John O'Donnell is an Honorary Lecturer at the University of Glasgow's School of Computing Science. His research spans functional programming, hardware description languages, parallel computing, and computer science education, with notable applications in music technology. Key research areas: Functional approaches to hardware design and simulation Parallel data structures and algorithms for specialized architectures Programming misconception identification and pedagogical tools Computational modeling of musical performance techniques Publications demonstrate consistent innovation in applying functional programming paradigms to diverse domains, from circuit design to music pedagogy. Recent work focuses on educational aspects of computer systems and programming.

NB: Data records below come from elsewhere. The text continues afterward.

/-! ### setMb -/

@[simp] theorem Core.setMb_pins (c : Core) (k : Nat) (x : Mbx) : (c.setMb k x).pins = c.pins := rfl
@[simp] theorem Core.setMb_fresh (c : Core) (k : Nat) (x : Mbx) : (c.setMb k x).fresh = c.fresh := rfl
@[simp] theorem Core.setMb_out (c : Core) (k : Nat) (x : Mbx) : (c.setMb k x).out = c.out := rfl
@[simp] theorem Core.setMb_evc (c : Core) (k : Nat) (x : Mbx) : (c.setMb k x).evc = c.evc := rfl
@[simp] theorem Core.setMb_erl (c : Core) (k : Nat) (x : Mbx) : (c.setMb k x).erl = c.erl := rfl
@[simp] theorem Core.setMb_plog (c : Core) (k : Nat) (x : Mbx) : (c.setMb k x).plog = c.plog := rfl
@[simp] theorem Core.setMb_sec (c : Core) (k : Nat) (x : Mbx) : (c.setMb k x).sec = c.sec := rfl
@[simp] theorem Core.setMb_glb (c : Core) (k : Nat) (x : Mbx) : (c.setMb k x).glb = c.glb := rfl
@[simp] theorem Core.setMb_cfg (c : Core) (k : Nat) (x : Mbx) : (c.setMb k x).cfg = c.cfg := rfl
@[simp] theorem Core.setMb_pwr (c : Core) (k : Nat) (x : Mbx) : (c.setMb k x).pwr = c.pwr := rfl
@[simp] theorem Core.setMb_rst (c : Core) (k : Nat) (x : Mbx) : (c.setMb k x).rst = c.rst := rfl
@[simp] theorem Core.setMb_rot (c : Core) (k : Nat) (x : Mbx) : (c.setMb k x).rot = c.rot := rfl
@[simp] theorem Core.setMb_ptns (c : Core) (k : Nat) (x : Mbx) : (c.setMb k x).ptns = c.ptns := rfl
@[simp] theorem Core.setMb_hosts (c : Core) (k : Nat) (x : Mbx) : (c.setMb k x).hosts = c.hosts := rfl
@[simp] theorem Core.setMb_homes (c : Core) (k : Nat) (x : Mbx) : (c.setMb k x).homes = c.homes := rfl
@[simp] theorem Core.setMb_mem (c : Core) (k : Nat) (x : Mbx) : (c.setMb k x).mem = c.mem := rfl
@[simp] theorem Core.setMb_lineFlags (c : Core) (k : Nat) (x : Mbx) : (c.setMb k x).lineFlags = c.lineFlags := rfl
@[simp] theorem Core.setMb_hbmcs (c : Core) (k : Nat) (x : Mbx) : (c.setMb k x).hbmcs = c.hbmcs := rfl
@[simp] theorem Core.setMb_edges (c : Core) (k : Nat) (x : Mbx) : (c.setMb k x).edges = c.edges := rfl
@[simp] theorem Core.setMb_objs (c : Core) (k : Nat) (x : Mbx) : (c.setMb k x).objs = c.objs := rfl
@[simp] theorem Core.setMb_gateWait (c : Core) (k : Nat) (x : Mbx) : (c.setMb k x).gateWait = c.gateWait := rfl
@[simp] theorem Core.setMb_regions (c : Core) (k : Nat) (x : Mbx) : (c.setMb k x).regions = c.regions := rfl
@[simp] theorem Core.setMb_ports (c : Core) (k : Nat) (x : Mbx) : (c.setMb k x).ports = c.ports := rfl
@[simp] theorem Core.setMb_tmgr (c : Core) (k : Nat) (x : Mbx) : (c.setMb k x).tmgr = c.tmgr := rfl
@[simp] theorem Core.setMb_routers (c : Core) (k : Nat) (x : Mbx) : (c.setMb k x).routers = c.routers := rfl
@[simp] theorem Core.setMb_mesh (c : Core) (k : Nat) (x : Mbx) : (c.setMb k x).mesh = c.mesh := rfl
@[simp] theorem Core.setMb_mirrs (c : Core) (k : Nat) (x : Mbx) : (c.setMb k x).mirrs = c.mirrs := rfl
@[simp] theorem Core.setMb_mirrG (c : Core) (k : Nat) (x : Mbx) : (c.setMb k x).mirrG = c.mirrG := rfl
@[simp] theorem Core.setMb_tiles (c : Core) (k : Nat) (x : Mbx) : (c.setMb k x).tiles = c.tiles := rfl
@[simp] theorem Core.setMb_get_ptn (c : Core) (k : Nat) (x : Mbx) (j : Nat) : (c.setMb k x).ptn j = c.ptn j := rfl
@[simp] theorem Core.setMb_get_host (c : Core) (k : Nat) (x : Mbx) (j : Nat) : (c.setMb k x).host j = c.host j := rfl
@[simp] theorem Core.setMb_get_home (c : Core) (k : Nat) (x : Mbx) (j : Nat) : (c.setMb k x).home j = c.home j := rfl
@[simp] theorem Core.setMb_get_hbmc (c : Core) (k : Nat) (x : Mbx) (j : Nat) : (c.setMb k x).hbmc j = c.hbmc j := rfl
@[simp] theorem Core.setMb_get_edge (c : Core) (k : Nat) (x : Mbx) (j : Nat) : (c.setMb k x).edge j = c.edge j := rfl
@[simp] theorem Core.setMb_get_obj (c : Core) (k : Nat) (x : Mbx) (j : Nat) : (c.setMb k x).obj j = c.obj j := rfl
@[simp] theorem Core.setMb_get_region (c : Core) (k : Nat) (x : Mbx) (j : Nat) : (c.setMb k x).region j = c.region j := rfl
@[simp] theorem Core.setMb_get_port (c : Core) (k : Nat) (x : Mbx) (j : Nat) : (c.setMb k x).port j = c.port j := rfl
@[simp] theorem Core.setMb_get_router (c : Core) (k : Nat) (x : Mbx) (j : Nat) : (c.setMb k x).router j = c.router j := rfl
@[simp] theorem Core.setMb_get_mirr (c : Core) (k : Nat) (x : Mbx) (j : Nat) : (c.setMb k x).mirr j = c.mirr j := rfl
@[simp] theorem Core.setMb_get_tile (c : Core) (k : Nat) (x : Mbx) (j : Nat) : (c.setMb k x).tile j = c.tile j := rfl
@[simp] theorem Core.setMb_get_keys (c : Core) (k : Nat) (x : Mbx) (j : Nat) : (c.setMb k x).keys j = c.keys j := rfl
@[simp] theorem Core.setMb_get_mgr (c : Core) (k : Nat) (x : Mbx) (j : Nat) : (c.setMb k x).mgr j = c.mgr j := rfl
@[simp] theorem Core.setMb_get_unit (c : Core) (k : Nat) (x : Mbx) (a b : Nat) : (c.setMb k x).unit a b = c.unit a b := rfl
@[simp] theorem Core.setMb_get_ust (c : Core) (k : Nat) (x : Mbx) (a b : Nat) : (c.setMb k x).ust a b = c.ust a b := rfl
@[simp] theorem Core.setMb_same (c : Core) (k : Nat) (x : Mbx) : (c.setMb k x).mb k = x := by simp [Core.setMb, Core.mb]
theorem Core.setMb_get (c : Core) (k : Nat) (x : Mbx) (j : Nat) : (c.setMb k x).mb j = if j = k then x else c.mb j := by simp [Core.setMb, Core.mb, tget_tput]
@[simp] theorem Core.setMb_ne (c : Core) (k : Nat) (x : Mbx) {j : Nat} (h : j ≠ k) : (c.setMb k x).mb j = c.mb j := by simp [Core.setMb, Core.mb, h]

/-! ### setPtn -/

@[simp] theorem Core.setPtn_pins (c : Core) (k : Nat) (x : Ptn) : (c.setPtn k x).pins = c.pins := rfl
@[simp] theorem Core.setPtn_fresh (c : Core) (k : Nat) (x : Ptn) : (c.setPtn k x).fresh = c.fresh := rfl
@[simp] theorem Core.setPtn_out (c : Core) (k : Nat) (x : Ptn) : (c.setPtn k x).out = c.out := rfl
@[simp] theorem Core.setPtn_evc (c : Core) (k : Nat) (x : Ptn) : (c.setPtn k x).evc = c.evc := rfl
@[simp] theorem Core.setPtn_erl (c : Core) (k : Nat) (x : Ptn) : (c.setPtn k x).erl = c.erl := rfl
@[simp] theorem Core.setPtn_plog (c : Core) (k : Nat) (x : Ptn) : (c.setPtn k x).plog = c.plog := rfl
@[simp] theorem Core.setPtn_sec (c : Core) (k : Nat) (x : Ptn) : (c.setPtn k x).sec = c.sec := rfl
@[simp] theorem Core.setPtn_glb (c : Core) (k : Nat) (x : Ptn) : (c.setPtn k x).glb = c.glb := rfl
@[simp] theorem Core.setPtn_cfg (c : Core) (k : Nat) (x : Ptn) : (c.setPtn k x).cfg = c.cfg := rfl
@[simp] theorem Core.setPtn_pwr (c : Core) (k : Nat) (x : Ptn) : (c.setPtn k x).pwr = c.pwr := rfl
@[simp] theorem Core.setPtn_rst (c : Core) (k : Nat) (x : Ptn) : (c.setPtn k x).rst = c.rst := rfl
@[simp] theorem Core.setPtn_rot (c : Core) (k : Nat) (x : Ptn) : (c.setPtn k x).rot = c.rot := rfl
@[simp] theorem Core.setPtn_mbx (c : Core) (k : Nat) (x : Ptn) : (c.setPtn k x).mbx = c.mbx := rfl
@[simp] theorem Core.setPtn_hosts (c : Core) (k : Nat) (x : Ptn) : (c.setPtn k x).hosts = c.hosts := rfl
@[simp] theorem Core.setPtn_homes (c : Core) (k : Nat) (x : Ptn) : (c.setPtn k x).homes = c.homes := rfl
@[simp] theorem Core.setPtn_mem (c : Core) (k : Nat) (x : Ptn) : (c.setPtn k x).mem = c.mem := rfl
@[simp] theorem Core.setPtn_lineFlags (c : Core) (k : Nat) (x : Ptn) : (c.setPtn k x).lineFlags = c.lineFlags := rfl
@[simp] theorem Core.setPtn_hbmcs (c : Core) (k : Nat) (x : Ptn) : (c.setPtn k x).hbmcs = c.hbmcs := rfl
@[simp] theorem Core.setPtn_edges (c : Core) (k : Nat) (x : Ptn) : (c.setPtn k x).edges = c.edges := rfl
@[simp] theorem Core.setPtn_objs (c : Core) (k : Nat) (x : Ptn) : (c.setPtn k x).objs = c.objs := rfl
@[simp] theorem Core.setPtn_gateWait (c : Core) (k : Nat) (x : Ptn) : (c.setPtn k x).gateWait = c.gateWait := rfl
@[simp] theorem Core.setPtn_regions (c : Core) (k : Nat) (x : Ptn) : (c.setPtn k x).regions = c.regions := rfl
@[simp] theorem Core.setPtn_ports (c : Core) (k : Nat) (x : Ptn) : (c.setPtn k x).ports = c.ports := rfl
@[simp] theorem Core.setPtn_tmgr (c : Core) (k : Nat) (x : Ptn) : (c.setPtn k x).tmgr = c.tmgr := rfl
@[simp] theorem Core.setPtn_routers (c : Core) (k : Nat) (x : Ptn) : (c.setPtn k x).routers = c.routers := rfl
@[simp] theorem Core.setPtn_mesh (c : Core) (k : Nat) (x : Ptn) : (c.setPtn k x).mesh = c.mesh := rfl
@[simp] theorem Core.setPtn_mirrs (c : Core) (k : Nat) (x : Ptn) : (c.setPtn k x).mirrs = c.mirrs := rfl
@[simp] theorem Core.setPtn_mirrG (c : Core) (k : Nat) (x : Ptn) : (c.setPtn k x).mirrG = c.mirrG := rfl
@[simp] theorem Core.setPtn_tiles (c : Core) (k : Nat) (x : Ptn) : (c.setPtn k x).tiles = c.tiles := rfl
@[simp] theorem Core.setPtn_get_mb (c : Core) (k : Nat) (x : Ptn) (j : Nat) : (c.setPtn k x).mb j = c.mb j := rfl
@[simp] theorem Core.setPtn_get_host (c : Core) (k : Nat) (x : Ptn) (j : Nat) : (c.setPtn k x).host j = c.host j := rfl
@[simp] theorem Core.setPtn_get_home (c : Core) (k : Nat) (x : Ptn) (j : Nat) : (c.setPtn k x).home j = c.home j := rfl
@[simp] theorem Core.setPtn_get_hbmc (c : Core) (k : Nat) (x : Ptn) (j : Nat) : (c.setPtn k x).hbmc j = c.hbmc j := rfl
@[simp] theorem Core.setPtn_get_edge (c : Core) (k : Nat) (x : Ptn) (j : Nat) : (c.setPtn k x).edge j = c.edge j := rfl
@[simp] theorem Core.setPtn_get_obj (c : Core) (k : Nat) (x : Ptn) (j : Nat) : (c.setPtn k x).obj j = c.obj j := rfl
@[simp] theorem Core.setPtn_get_region (c : Core) (k : Nat) (x : Ptn) (j : Nat) : (c.setPtn k x).region j = c.region j := rfl
@[simp] theorem Core.setPtn_get_port (c : Core) (k : Nat) (x : Ptn) (j : Nat) : (c.setPtn k x).port j = c.port j := rfl
@[simp] theorem Core.setPtn_get_router (c : Core) (k : Nat) (x : Ptn) (j : Nat) : (c.setPtn k x).router j = c.router j := rfl
@[simp] theorem Core.setPtn_get_mirr (c : Core) (k : Nat) (x : Ptn) (j : Nat) : (c.setPtn k x).mirr j = c.mirr j := rfl
@[simp] theorem Core.setPtn_get_tile (c : Core) (k : Nat) (x : Ptn) (j : Nat) : (c.setPtn k x).tile j = c.tile j := rfl
@[simp] theorem Core.setPtn_get_keys (c : Core) (k : Nat) (x : Ptn) (j : Nat) : (c.setPtn k x).keys j = c.keys j := rfl
@[simp] theorem Core.setPtn_get_mgr (c : Core) (k : Nat) (x : Ptn) (j : Nat) : (c.setPtn k x).mgr j = c.mgr j := rfl
@[simp] theorem Core.setPtn_get_unit (c : Core) (k : Nat) (x : Ptn) (a b : Nat) : (c.setPtn k x).unit a b = c.unit a b := rfl
@[simp] theorem Core.setPtn_get_ust (c : Core) (k : Nat) (x : Ptn) (a b : Nat) : (c.setPtn k x).ust a b = c.ust a b := rfl
@[simp] theorem Core.setPtn_same (c : Core) (k : Nat) (x : Ptn) : (c.setPtn k x).ptn k = x := by simp [Core.setPtn, Core.ptn]
theorem Core.setPtn_get (c : Core) (k : Nat) (x : Ptn) (j : Nat) : (c.setPtn k x).ptn j = if j = k then x else c.ptn j := by simp [Core.setPtn, Core.ptn, tget_tput]
@[simp] theorem Core.setPtn_ne (c : Core) (k : Nat) (x : Ptn) {j : Nat} (h : j ≠ k) : (c.setPtn k x).ptn j = c.ptn j := by simp [Core.setPtn, Core.ptn, h]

Prof. Weikuan Yu is a Professor in the Department of Computer Science at Florida State University. His research focuses on computer architecture, high-performance computing (HPC), cloud computing, parallel file systems, and deep learning applications. He holds the role of Chair and can be contacted via yuw@cs.fsu.edu or (850) 644-5442. His expertise includes optimizing storage systems and I/O behaviors in scientific workflows, developing scalable distributed systems, and applying machine learning to improve computational efficiency. Notable projects include work on burst buffer systems (e.g., BurstFS, TRIO), persistent memory management (PHAST), and distributed deep learning frameworks (e.g., compression techniques for time-evolutionary data). Recent research trends emphasize enhancing HPC storage efficiency through novel file systems and I/O emulation, as well as leveraging machine learning for fault tolerance and configuration tuning. His work bridges hardware-software co-design to address challenges in exascale computing and big data analytics. Prof. Yu has contributed to multiple open-source projects and frameworks, including OpenSHMEM-based key-value stores and MapReduce optimizations. His publications highlight advancements in parallel processing, distributed algorithms, and energy-efficient memory architectures.